(Stored data)
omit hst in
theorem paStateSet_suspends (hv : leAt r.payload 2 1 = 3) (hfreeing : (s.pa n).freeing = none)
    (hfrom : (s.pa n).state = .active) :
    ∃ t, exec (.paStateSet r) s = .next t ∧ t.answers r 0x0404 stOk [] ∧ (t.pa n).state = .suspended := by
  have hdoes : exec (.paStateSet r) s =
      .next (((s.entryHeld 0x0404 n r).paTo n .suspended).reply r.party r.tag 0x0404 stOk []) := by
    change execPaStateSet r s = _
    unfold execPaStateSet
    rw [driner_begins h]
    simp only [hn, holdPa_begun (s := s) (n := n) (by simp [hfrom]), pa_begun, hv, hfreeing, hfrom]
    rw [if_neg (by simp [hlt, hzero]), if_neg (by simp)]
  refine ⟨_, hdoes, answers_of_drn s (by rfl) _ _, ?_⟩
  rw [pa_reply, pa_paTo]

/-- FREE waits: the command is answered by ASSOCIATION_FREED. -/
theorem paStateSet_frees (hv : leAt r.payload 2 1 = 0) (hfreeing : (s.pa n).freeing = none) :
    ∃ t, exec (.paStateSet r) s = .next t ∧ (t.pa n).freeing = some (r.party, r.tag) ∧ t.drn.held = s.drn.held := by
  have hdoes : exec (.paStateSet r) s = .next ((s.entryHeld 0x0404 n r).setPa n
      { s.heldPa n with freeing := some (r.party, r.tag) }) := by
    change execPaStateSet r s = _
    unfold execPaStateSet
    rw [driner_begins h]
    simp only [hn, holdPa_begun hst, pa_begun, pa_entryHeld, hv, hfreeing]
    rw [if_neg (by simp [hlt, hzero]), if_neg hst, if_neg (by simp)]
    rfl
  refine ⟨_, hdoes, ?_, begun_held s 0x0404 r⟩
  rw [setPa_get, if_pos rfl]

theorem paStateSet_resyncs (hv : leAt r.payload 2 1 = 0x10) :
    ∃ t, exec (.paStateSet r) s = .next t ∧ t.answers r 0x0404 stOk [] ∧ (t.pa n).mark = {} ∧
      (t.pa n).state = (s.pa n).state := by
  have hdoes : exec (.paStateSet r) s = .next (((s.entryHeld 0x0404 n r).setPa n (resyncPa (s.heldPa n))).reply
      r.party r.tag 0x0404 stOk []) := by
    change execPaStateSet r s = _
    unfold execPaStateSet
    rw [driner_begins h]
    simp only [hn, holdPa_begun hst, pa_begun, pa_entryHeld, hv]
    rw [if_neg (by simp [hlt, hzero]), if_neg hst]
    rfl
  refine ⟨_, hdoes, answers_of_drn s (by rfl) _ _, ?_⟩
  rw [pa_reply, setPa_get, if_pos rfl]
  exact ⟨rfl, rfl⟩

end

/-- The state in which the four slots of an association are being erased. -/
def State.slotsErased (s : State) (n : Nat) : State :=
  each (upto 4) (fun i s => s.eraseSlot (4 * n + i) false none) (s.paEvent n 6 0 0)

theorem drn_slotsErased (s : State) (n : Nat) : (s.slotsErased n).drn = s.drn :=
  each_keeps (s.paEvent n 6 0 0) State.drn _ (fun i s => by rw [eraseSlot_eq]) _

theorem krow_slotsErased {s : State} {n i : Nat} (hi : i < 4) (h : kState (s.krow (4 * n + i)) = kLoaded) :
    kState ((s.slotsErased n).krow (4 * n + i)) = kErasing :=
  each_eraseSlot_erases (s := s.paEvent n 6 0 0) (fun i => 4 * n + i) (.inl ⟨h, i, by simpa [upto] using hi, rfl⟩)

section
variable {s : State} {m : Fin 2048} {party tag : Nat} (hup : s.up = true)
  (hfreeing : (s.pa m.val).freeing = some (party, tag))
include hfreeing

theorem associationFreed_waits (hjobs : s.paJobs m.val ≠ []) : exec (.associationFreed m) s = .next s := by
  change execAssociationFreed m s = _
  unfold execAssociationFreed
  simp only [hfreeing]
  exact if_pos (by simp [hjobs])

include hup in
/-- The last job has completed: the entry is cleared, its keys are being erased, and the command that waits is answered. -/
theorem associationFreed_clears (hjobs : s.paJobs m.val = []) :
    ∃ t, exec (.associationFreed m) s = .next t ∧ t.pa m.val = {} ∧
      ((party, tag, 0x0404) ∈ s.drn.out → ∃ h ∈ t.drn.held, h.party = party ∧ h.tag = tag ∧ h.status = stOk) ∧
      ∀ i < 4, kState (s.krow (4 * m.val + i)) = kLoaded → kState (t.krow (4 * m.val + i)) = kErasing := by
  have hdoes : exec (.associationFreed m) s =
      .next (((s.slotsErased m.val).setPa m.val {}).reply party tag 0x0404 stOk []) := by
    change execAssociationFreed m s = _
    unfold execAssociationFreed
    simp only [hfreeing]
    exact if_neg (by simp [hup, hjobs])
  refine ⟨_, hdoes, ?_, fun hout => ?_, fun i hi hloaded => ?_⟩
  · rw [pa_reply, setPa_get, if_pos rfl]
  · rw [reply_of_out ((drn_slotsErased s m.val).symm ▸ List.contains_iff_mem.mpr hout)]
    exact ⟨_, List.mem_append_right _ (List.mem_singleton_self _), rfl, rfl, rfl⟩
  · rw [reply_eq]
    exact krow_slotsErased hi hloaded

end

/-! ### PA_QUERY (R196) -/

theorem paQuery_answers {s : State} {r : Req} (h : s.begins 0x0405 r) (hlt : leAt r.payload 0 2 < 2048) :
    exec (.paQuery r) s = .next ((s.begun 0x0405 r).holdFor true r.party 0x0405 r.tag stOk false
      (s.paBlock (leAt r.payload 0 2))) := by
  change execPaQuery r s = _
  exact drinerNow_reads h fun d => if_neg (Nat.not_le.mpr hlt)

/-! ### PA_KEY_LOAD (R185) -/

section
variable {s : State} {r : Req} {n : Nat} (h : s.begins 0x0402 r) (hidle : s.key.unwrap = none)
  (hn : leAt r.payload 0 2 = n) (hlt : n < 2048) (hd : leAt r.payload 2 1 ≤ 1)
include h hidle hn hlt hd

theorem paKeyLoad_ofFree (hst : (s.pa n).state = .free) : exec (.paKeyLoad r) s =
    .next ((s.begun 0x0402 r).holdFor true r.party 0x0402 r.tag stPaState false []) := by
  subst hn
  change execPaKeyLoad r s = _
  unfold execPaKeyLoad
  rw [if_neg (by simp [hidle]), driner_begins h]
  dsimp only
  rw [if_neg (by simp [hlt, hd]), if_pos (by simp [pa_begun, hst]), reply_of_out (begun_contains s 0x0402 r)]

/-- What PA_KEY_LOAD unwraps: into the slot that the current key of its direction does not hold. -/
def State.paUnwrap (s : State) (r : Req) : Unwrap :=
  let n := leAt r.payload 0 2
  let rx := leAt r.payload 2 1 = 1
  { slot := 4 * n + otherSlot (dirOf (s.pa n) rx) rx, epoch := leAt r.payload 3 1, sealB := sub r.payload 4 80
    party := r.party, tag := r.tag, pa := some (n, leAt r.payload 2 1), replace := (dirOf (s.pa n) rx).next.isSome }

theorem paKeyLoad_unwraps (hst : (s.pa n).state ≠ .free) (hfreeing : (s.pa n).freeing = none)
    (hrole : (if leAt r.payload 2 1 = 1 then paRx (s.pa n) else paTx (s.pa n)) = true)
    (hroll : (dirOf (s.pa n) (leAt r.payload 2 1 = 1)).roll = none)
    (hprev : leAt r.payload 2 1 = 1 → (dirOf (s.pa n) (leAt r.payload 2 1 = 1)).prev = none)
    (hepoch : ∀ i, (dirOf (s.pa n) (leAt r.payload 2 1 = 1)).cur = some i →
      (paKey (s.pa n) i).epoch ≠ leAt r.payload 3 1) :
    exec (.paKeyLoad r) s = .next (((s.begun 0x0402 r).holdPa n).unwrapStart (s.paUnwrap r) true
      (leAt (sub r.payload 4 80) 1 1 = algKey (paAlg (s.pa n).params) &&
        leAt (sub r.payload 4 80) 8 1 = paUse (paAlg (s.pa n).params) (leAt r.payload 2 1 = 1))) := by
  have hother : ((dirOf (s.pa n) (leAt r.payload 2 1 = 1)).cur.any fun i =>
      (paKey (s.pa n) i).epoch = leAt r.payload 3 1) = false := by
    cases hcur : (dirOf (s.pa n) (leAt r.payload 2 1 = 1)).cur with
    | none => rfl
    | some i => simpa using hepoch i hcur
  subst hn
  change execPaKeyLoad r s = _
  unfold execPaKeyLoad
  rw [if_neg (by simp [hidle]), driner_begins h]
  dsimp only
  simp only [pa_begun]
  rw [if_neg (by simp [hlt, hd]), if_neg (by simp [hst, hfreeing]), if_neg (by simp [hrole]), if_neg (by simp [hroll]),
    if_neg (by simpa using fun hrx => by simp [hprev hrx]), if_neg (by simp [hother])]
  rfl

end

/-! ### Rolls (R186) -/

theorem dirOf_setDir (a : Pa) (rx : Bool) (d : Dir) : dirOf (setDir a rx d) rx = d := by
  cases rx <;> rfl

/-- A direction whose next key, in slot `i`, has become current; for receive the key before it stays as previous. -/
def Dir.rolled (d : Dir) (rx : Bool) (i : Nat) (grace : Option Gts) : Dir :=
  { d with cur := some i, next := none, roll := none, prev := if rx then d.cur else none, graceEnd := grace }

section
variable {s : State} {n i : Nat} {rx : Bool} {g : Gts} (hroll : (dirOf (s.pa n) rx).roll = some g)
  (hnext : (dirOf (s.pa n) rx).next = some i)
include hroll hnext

Assignment – What you return should be exactly the lines above, starting at the one with "pa_entryHeld, hv, hfreeing]" and ending at the one with "is answered. -/", and nothing else.

Written reply –
    simp only [hn, holdPa_begun hst, pa_begun, pa_entryHeld, hv, hfreeing]
    rw [if_neg (by simp [hlt, hzero]), if_neg hst, if_neg (by simp)]
    rfl
  refine ⟨_, hdoes, ?_, begun_held s 0x0404 r⟩
  rw [setPa_get, if_pos rfl]

theorem paStateSet_resyncs (hv : leAt r.payload 2 1 = 0x10) :
    ∃ t, exec (.paStateSet r) s = .next t ∧ t.answers r 0x0404 stOk [] ∧ (t.pa n).mark = {} ∧
      (t.pa n).state = (s.pa n).state := by
  have hdoes : exec (.paStateSet r) s = .next (((s.entryHeld 0x0404 n r).setPa n (resyncPa (s.heldPa n))).reply
      r.party r.tag 0x0404 stOk []) := by
    change execPaStateSet r s = _
    unfold execPaStateSet
    rw [driner_begins h]
    simp only [hn, holdPa_begun hst, pa_begun, pa_entryHeld, hv]
    rw [if_neg (by simp [hlt, hzero]), if_neg hst]
    rfl
  refine ⟨_, hdoes, answers_of_drn s (by rfl) _ _, ?_⟩
  rw [pa_reply, setPa_get, if_pos rfl]
  exact ⟨rfl, rfl⟩

end

/-- The state in which the four slots of an association are being erased. -/
def State.slotsErased (s : State) (n : Nat) : State :=
  each (upto 4) (fun i s => s.eraseSlot (4 * n + i) false none) (s.paEvent n 6 0 0)

theorem drn_slotsErased (s : State) (n : Nat) : (s.slotsErased n).drn = s.drn :=
  each_keeps (s.paEvent n 6 0 0) State.drn _ (fun i s => by rw [eraseSlot_eq]) _

theorem krow_slotsErased {s : State} {n i : Nat} (hi : i < 4) (h : kState (s.krow (4 * n + i)) = kLoaded) :
    kState ((s.slotsErased n).krow (4 * n + i)) = kErasing :=
  each_eraseSlot_erases (s := s.paEvent n 6 0 0) (fun i => 4 * n + i) (.inl ⟨h, i, by simpa [upto] using hi, rfl⟩)

section
variable {s : State} {m : Fin 2048} {party tag : Nat} (hup : s.up = true)
  (hfreeing : (s.pa m.val).freeing = some (party, tag))
include hfreeing

theorem associationFreed_waits (hjobs : s.paJobs m.val ≠ []) : exec (.associationFreed m) s = .next s := by
  change execAssociationFreed m s = _
  unfold execAssociationFreed
  simp only [hfreeing]
  exact if_pos (by simp [hjobs])

include hup in
/-- The last job has completed: the entry is cleared, its keys are being erased, and the command that waits is answered. -/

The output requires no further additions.